If you’ve watched a product launch from any of the big technology giants in the past two years, you would be hard-pressed not to have heard of machine learning.
In addition to Artificial Reality or Augmented Reality, it’s currently one of the biggest buzzwords in the IT world.
Machine learning has the power in future to add value to the physical security function by providing greater insight into what is going on within our organisations.
What exactly is machine learning in physical security?
According to Wikipedia, Machine learning is a field of computer science where computers have the ability to learn without being given explicit instructions or programming.
In a very broad sense, this means that computers can think for themselves.
What can machine learning in physical security do for me?
Rather than this leading to computer operated drones replacing security staff in a George Orwell envisioned future, I see machine learning being able to interpret and analyse data contained within physical security systems.
Historical Pattern Analysis
Imagine an organisation where most employees start and end their workday consistently within a 1-2 hour time range each day.
Two employees suddenly start coming into work much earlier and then leaving at the same time as usual.
This could be completely normal, perhaps due to a seasonal increase in workload, or working on a project with a client in another time-zone which requires them to be in early.
This could also be an indicator that they are up to no good and are trying to avoid being watched.
By analysing stored data within the access control system with machine learning, we can accurately predict peak flows of traffic.
This data can be used to drive electronic signage to ensure that traffic can be managed throughout the day.

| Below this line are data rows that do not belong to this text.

theorem boundaryInv_startRun (program : List Byte) (s : State) : BoundaryInv (startRun program s) :=
  fun _ _ => ⟨fun _ => .entry, fun hs => (by cases hs)⟩

/-- Settles O20: a step of a run goes from boundary to boundary; between runs the state stays, drops its image, or is the
start of a run at index 0. -/
theorem everyStepStaysOnBoundaries : Obligations.EveryStepStaysOnBoundaries := by
  intro s t hi hb h
  rcases step_next_cases h with hr | ⟨-, hturn⟩
  · exact hb.step_running hi hr h
  · rcases betweenRuns_next_cases hturn with ⟨-, rfl⟩ | ⟨rest, -, rfl⟩ | ⟨program, rest, -, -, rfl⟩
    · exact hb
    · exact boundariesHoldAtPowerOn
    · exact boundaryInv_startRun program _

end Sys2Proof.Machine
end

section
/-! The host's turn and where the machine stops (spec/60_exceptions.md, spec/70_reset_and_hazards.md section 3). -/
namespace Sys2Proof.Machine

/-- A call of `interpret` with an admitted program answers the start of its run (R65). -/
theorem step_interpret_call {s : State} {program : List Byte} {rest : List HostCall} (hb : BetweenRuns s)
    (hc : s.calls = .interpret program :: rest) (hlen : program.length ≤ 65535) :
    step s = .next (startRun program { s with calls := rest }) := by
  rw [step_betweenRuns s hb, betweenRuns_interpret hc hlen]

/-- A call of `interpret` with a longer program is refused (R34). -/
theorem step_interpret_call_refused {s : State} {program : List Byte} {rest : List HostCall} (hb : BetweenRuns s)
    (hc : s.calls = .interpret program :: rest) (hlen : 65535 < program.length) :
    step s = .refused .imageTooLong := by
  rw [step_betweenRuns s hb, betweenRuns_interpret_refused hc hlen]

/-- Settles O22: the start of the run is this one record update. -/
theorem interpretCallStartsRun : Obligations.InterpretCallStartsRun :=
  fun _ _ _ hb hc hlen => step_interpret_call hb hc hlen

/-- In an empty image no index can be read. -/
theorem step_startRun_nil (s : State) :
    step (startRun [] s) = .next (raiseOutOfBounds .opcode (startRun [] s)) :=
  step_opcode_missing rfl rfl

/-- Settles O12: the length alone decides the call, and a run of the empty image fails its first fetch. -/
theorem imageLengthIsBoundedAtRunStart : Obligations.ImageLengthIsBoundedAtRunStart := by
  refine fun s program rest hb hc => ⟨fun hlen => ?starts, step_interpret_call_refused hb hc, ?empty⟩
  case starts => exact ⟨_, step_interpret_call hb hc hlen, rfl⟩
  case empty =>
    rintro rfl
    exact ⟨_, step_interpret_call hb hc (Nat.zero_le _), step_startRun_nil _, rfl⟩

/-- Settles O13: a step of a run keeps the frame, and the host's turn has its three cases. -/
theorem imageChangesOnlyBetweenRuns : Obligations.ImageChangesOnlyBetweenRuns := by
  intro s t h
  rcases step_next_cases h with hr | ⟨hb, hturn⟩
  · have frame := keepsFrame_step hr h
    exact .inl ⟨hr, frame.image, frame.calls⟩
  · rcases betweenRuns_next_cases hturn with ⟨hc, rfl⟩ | ⟨rest, hc, rfl⟩ | ⟨program, rest, hc, -, rfl⟩
    · exact .inr (.inl ⟨hb, hc, rfl⟩)
    · exact .inr (.inr (.inl ⟨hb, ⟨rest, hc, rfl⟩, rfl, rfl⟩))
    · exact .inr (.inr (.inr ⟨hb, program, rest, hc, rfl, rfl, rfl⟩))

theorem step_idle {s : State} (hb : BetweenRuns s) (hc : s.calls = []) : step s = .next s := by
  rw [step_betweenRuns s hb, betweenRuns, hc]

/-- Settles O43: by induction on the number of steps, each of which answers the state it began in. -/
theorem coreIdlesBetweenRuns : Obligations.CoreIdlesBetweenRuns := by
  intro s n hb hc
  induction n with
  | zero => exact run_zero s
  | succ n ih => exact (run_succ (step_idle hb hc) n).trans ih

/-- Settles O40: the first step already stops, and Fault is no state between runs. -/
theorem faultIsTerminal : Obligations.FaultIsTerminal := by
  intro s r hs
  refine ⟨fun n => run_fault (step_fault s r hs) n, observe_of_not_betweenRuns ?_⟩
  rintro (h | h) <;> cases hs.symm.trans h

/-- Everything the machine can do between runs: answer a next state, or refuse a program that is too long. -/
theorem step_betweenRuns_cases {s : State} (hb : BetweenRuns s) :
    (∃ t, step s = .next t) ∨
    (∃ program rest, s.calls = .interpret program :: rest ∧ 65535 < program.length ∧
      step s = .refused .imageTooLong) := by
  match hc : s.calls with
  | [] => exact .inl ⟨_, step_idle hb hc⟩
  | .reset :: rest => exact .inl ⟨_, step_reset_call hb hc⟩
  | .interpret program :: rest =>
    rcases Nat.lt_or_ge 65535 program.length with hlong | hlen
    · exact .inr ⟨program, rest, rfl, hlong, step_interpret_call_refused hb hc hlong⟩
    · exact .inl ⟨_, step_interpret_call hb hc hlen⟩

/-- The three outcomes of a step, and the state each one comes from. -/
theorem step_cases (s : State) :
    (∃ t, step s = .next t) ∨
    (∃ r, s.status = .fault r ∧ step s = .fault (.outOfBounds r.kind r.addr)) ∨
    (BetweenRuns s ∧ ∃ program rest, s.calls = .interpret program :: rest ∧ 65535 < program.length ∧
      step s = .refused .imageTooLong) := by
  cases hs : s.status with
  | running => exact .inl ⟨_, step_running hs⟩
  | fault r => exact .inr (.inl ⟨r, rfl, step_fault s r hs⟩)
  | idle => exact (step_betweenRuns_cases (.inl hs)).imp id fun h => .inr ⟨.inl hs, h⟩
  | halted => exact (step_betweenRuns_cases (.inr hs)).imp id fun h => .inr ⟨.inr hs, h⟩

Imagine if that organisation had a theoretical maximum of four lanes connecting the site to the motorway.
If we know at 0800, most employees arrive, we can switch multiple lanes to allow employees to gain entry.
Once employees have started work, lanes can then be re-allocated to visitors and delivery vehicles.
This reduces the impact on the site, and surrounding public roads to avoid queueing and traffic disruption.
Cleaners will typically check toilet facilities every two hours to they are clean and supplies are re-stocked.
In a large building or estate, this process can be very resource intensive, and therefore expensive.
It’s possible that in a large building, some toilets won’t be used at all, let alone since the last check.
By fitting a door contact to the main entrance door, we can count how many times they are used.
Cleaners can use this information to prioritise which toilets they clean and check in which order.
Incorporating Internet of Things technologies, similar to Amazon Dash Buttons, where building users can press a button when an area is out of soap or toilet paper, cleaners could also top up supplies on demand.
Whilst most of these technologies and concepts are possible, they are yet to be introduced in a physical security system.
One thing is for sure, the future applications of machine learning is very exciting!